Using the records below, report how many lines include "after", and give no more than the number.

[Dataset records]
◇ ◇ ◇

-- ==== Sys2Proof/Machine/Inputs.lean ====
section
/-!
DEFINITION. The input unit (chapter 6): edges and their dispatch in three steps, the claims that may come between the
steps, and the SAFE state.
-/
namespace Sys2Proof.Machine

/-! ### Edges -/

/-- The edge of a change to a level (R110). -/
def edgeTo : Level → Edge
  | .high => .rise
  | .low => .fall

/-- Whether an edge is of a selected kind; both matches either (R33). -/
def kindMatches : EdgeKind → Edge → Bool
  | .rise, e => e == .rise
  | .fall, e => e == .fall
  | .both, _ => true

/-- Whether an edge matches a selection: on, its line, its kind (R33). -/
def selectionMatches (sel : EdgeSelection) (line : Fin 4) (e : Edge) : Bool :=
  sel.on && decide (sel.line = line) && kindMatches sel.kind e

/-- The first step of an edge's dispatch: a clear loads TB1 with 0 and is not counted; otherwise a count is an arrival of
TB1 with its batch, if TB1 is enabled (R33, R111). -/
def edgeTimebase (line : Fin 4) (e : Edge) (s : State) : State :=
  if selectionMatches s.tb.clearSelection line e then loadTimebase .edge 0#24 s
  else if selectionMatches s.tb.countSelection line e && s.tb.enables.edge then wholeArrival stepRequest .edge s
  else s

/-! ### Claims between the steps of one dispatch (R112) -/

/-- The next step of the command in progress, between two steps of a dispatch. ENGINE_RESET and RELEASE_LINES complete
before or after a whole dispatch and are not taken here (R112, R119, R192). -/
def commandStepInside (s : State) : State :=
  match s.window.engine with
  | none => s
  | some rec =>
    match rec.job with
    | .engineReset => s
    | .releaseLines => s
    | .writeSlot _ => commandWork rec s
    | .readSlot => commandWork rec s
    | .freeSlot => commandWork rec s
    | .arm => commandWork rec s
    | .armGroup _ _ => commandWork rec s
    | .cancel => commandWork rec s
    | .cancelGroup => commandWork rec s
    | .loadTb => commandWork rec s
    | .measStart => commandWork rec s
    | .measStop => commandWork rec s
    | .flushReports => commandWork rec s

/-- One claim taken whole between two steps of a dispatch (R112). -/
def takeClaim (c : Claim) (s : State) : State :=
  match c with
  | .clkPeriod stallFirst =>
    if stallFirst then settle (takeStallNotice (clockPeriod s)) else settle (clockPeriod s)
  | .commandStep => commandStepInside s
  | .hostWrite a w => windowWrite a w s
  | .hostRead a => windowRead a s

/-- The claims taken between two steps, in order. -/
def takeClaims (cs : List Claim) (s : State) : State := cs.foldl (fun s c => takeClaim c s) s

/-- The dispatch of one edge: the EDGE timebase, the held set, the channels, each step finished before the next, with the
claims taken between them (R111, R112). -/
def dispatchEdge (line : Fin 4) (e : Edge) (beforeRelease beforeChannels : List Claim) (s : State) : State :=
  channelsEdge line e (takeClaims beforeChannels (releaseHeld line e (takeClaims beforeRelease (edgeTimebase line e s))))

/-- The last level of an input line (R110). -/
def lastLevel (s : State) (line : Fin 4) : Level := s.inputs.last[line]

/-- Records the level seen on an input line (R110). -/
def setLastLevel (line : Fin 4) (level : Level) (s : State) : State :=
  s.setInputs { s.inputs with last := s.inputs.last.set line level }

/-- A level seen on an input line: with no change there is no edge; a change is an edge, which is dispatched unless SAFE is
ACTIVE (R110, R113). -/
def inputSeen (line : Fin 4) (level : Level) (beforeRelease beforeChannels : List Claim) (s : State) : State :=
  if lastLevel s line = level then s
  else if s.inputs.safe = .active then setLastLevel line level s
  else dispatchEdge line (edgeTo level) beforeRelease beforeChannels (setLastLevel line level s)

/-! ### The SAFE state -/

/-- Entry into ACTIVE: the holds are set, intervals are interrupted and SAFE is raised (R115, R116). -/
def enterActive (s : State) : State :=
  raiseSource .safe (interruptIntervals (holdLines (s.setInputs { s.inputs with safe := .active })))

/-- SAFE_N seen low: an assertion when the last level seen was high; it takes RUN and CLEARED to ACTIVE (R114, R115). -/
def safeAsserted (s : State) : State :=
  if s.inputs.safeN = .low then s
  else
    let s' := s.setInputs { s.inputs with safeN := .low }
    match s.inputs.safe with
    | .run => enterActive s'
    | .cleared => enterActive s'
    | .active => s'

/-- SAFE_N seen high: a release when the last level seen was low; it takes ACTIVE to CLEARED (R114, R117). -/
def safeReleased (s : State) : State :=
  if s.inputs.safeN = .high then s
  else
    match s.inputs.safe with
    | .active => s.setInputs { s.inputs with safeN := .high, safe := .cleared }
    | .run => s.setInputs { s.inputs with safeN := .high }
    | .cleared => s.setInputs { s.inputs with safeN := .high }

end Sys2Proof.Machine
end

◇ ◇ ◇

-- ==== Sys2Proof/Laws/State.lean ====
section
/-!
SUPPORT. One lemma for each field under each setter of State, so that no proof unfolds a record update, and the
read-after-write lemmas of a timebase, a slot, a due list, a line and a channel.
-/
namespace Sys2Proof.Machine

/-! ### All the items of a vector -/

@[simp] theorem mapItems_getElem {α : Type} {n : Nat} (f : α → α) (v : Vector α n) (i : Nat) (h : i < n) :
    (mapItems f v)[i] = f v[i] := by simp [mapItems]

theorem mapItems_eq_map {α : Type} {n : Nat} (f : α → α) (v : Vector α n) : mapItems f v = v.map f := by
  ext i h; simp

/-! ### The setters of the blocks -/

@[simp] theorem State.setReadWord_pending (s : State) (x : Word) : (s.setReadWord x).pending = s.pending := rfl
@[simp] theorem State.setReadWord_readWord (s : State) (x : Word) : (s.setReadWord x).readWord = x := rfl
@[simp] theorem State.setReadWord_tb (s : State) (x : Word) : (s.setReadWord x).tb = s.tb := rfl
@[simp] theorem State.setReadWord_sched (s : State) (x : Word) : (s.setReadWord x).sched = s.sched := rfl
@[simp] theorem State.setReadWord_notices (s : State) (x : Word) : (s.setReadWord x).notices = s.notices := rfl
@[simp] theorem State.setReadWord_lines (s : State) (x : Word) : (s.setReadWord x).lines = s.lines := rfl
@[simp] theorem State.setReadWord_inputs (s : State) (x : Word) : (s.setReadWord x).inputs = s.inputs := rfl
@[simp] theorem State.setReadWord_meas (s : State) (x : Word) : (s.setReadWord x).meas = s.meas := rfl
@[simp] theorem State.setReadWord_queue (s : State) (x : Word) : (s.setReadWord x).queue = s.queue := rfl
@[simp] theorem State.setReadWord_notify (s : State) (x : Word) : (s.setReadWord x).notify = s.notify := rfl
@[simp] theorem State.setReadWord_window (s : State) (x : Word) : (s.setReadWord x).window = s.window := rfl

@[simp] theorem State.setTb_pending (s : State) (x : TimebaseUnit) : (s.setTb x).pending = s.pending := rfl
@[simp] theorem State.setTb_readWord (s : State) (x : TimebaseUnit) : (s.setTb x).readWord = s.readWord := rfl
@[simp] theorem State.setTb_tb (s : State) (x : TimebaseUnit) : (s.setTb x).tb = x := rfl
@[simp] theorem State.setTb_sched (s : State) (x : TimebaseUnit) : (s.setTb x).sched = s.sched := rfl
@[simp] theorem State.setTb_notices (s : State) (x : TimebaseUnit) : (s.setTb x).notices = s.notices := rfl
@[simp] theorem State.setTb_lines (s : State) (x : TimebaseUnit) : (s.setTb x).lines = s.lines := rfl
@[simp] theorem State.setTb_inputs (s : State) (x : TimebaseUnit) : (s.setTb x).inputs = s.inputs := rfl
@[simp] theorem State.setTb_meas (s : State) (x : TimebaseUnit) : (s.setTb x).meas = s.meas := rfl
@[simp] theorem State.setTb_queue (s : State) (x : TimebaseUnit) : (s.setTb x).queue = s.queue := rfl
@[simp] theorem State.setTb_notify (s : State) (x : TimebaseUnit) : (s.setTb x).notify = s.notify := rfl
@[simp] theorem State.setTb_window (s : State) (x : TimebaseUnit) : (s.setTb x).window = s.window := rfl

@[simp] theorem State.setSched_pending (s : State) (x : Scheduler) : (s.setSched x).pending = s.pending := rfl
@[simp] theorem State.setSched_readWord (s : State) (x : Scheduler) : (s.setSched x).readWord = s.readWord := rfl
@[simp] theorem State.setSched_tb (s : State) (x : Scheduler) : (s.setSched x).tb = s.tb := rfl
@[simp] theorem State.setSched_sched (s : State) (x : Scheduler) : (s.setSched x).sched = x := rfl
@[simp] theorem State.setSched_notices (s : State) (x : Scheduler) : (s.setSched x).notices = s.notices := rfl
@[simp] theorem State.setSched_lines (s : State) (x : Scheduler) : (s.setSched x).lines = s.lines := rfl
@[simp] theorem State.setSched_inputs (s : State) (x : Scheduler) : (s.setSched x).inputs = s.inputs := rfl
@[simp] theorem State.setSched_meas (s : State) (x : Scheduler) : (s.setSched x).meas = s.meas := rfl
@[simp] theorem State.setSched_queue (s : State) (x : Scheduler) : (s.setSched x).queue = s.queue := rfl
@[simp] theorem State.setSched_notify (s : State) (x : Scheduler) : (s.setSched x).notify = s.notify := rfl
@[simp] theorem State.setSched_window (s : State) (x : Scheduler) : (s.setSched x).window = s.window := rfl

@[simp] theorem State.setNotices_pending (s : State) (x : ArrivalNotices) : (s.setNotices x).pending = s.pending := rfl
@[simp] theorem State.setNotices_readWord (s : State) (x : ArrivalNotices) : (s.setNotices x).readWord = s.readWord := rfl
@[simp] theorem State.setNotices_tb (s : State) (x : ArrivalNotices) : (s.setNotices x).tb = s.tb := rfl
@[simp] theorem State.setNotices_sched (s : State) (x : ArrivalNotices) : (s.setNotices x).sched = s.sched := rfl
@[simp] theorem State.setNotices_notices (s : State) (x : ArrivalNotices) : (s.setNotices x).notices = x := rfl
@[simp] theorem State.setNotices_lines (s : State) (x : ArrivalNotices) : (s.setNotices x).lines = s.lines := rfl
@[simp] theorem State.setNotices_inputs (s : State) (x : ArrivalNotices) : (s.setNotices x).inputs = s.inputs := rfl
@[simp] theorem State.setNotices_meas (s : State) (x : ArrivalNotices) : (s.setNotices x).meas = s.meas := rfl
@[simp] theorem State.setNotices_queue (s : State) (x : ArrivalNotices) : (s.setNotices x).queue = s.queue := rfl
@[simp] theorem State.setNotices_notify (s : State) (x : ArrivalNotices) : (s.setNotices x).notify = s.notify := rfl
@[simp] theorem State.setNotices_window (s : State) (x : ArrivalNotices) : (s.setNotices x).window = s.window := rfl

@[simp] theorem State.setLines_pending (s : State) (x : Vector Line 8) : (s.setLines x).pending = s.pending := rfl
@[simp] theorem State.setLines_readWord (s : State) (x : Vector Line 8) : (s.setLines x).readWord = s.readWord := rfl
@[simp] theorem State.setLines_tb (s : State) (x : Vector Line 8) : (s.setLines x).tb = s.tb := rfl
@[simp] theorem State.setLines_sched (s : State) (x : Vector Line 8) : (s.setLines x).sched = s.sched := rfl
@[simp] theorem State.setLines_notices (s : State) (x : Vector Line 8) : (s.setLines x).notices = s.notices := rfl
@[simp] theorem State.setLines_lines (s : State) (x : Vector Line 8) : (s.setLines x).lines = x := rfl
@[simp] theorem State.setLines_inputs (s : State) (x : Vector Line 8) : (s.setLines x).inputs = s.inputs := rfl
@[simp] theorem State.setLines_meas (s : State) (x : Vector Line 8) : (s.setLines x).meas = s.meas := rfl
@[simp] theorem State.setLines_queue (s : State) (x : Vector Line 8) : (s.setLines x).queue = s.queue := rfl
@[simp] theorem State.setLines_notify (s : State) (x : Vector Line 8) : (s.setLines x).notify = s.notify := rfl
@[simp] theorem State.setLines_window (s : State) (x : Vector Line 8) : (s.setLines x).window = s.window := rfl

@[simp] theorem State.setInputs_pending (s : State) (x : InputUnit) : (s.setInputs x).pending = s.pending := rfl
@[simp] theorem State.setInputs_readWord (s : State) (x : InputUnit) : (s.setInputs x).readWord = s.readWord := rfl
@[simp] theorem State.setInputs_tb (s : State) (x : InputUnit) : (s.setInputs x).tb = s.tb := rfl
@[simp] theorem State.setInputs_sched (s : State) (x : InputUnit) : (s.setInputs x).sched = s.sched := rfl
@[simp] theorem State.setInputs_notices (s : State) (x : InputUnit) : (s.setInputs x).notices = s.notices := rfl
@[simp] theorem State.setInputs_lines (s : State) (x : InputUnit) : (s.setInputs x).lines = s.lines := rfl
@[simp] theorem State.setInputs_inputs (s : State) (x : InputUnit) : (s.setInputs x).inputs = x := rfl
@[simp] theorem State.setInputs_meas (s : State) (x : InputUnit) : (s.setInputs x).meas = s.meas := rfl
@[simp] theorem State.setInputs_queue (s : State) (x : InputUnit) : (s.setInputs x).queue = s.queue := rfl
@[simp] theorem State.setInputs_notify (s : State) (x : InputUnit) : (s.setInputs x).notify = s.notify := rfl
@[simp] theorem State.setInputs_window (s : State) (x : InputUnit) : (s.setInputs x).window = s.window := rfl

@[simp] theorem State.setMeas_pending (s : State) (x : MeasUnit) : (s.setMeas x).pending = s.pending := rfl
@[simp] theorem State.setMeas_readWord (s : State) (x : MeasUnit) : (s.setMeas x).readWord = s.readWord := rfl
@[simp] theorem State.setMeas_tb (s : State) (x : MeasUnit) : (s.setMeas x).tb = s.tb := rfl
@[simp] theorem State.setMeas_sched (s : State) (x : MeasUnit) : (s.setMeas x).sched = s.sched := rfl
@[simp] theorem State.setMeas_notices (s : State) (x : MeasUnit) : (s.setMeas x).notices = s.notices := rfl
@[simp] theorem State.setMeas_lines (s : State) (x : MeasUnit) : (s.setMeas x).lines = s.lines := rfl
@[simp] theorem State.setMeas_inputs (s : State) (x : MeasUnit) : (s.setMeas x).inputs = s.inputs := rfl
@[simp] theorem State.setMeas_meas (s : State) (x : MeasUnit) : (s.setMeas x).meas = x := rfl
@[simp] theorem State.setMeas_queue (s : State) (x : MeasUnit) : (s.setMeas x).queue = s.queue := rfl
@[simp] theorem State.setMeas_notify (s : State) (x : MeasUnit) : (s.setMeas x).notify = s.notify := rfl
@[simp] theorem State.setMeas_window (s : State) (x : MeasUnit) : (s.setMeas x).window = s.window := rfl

◇ ◇ ◇

- [Answer to the exercise]:
2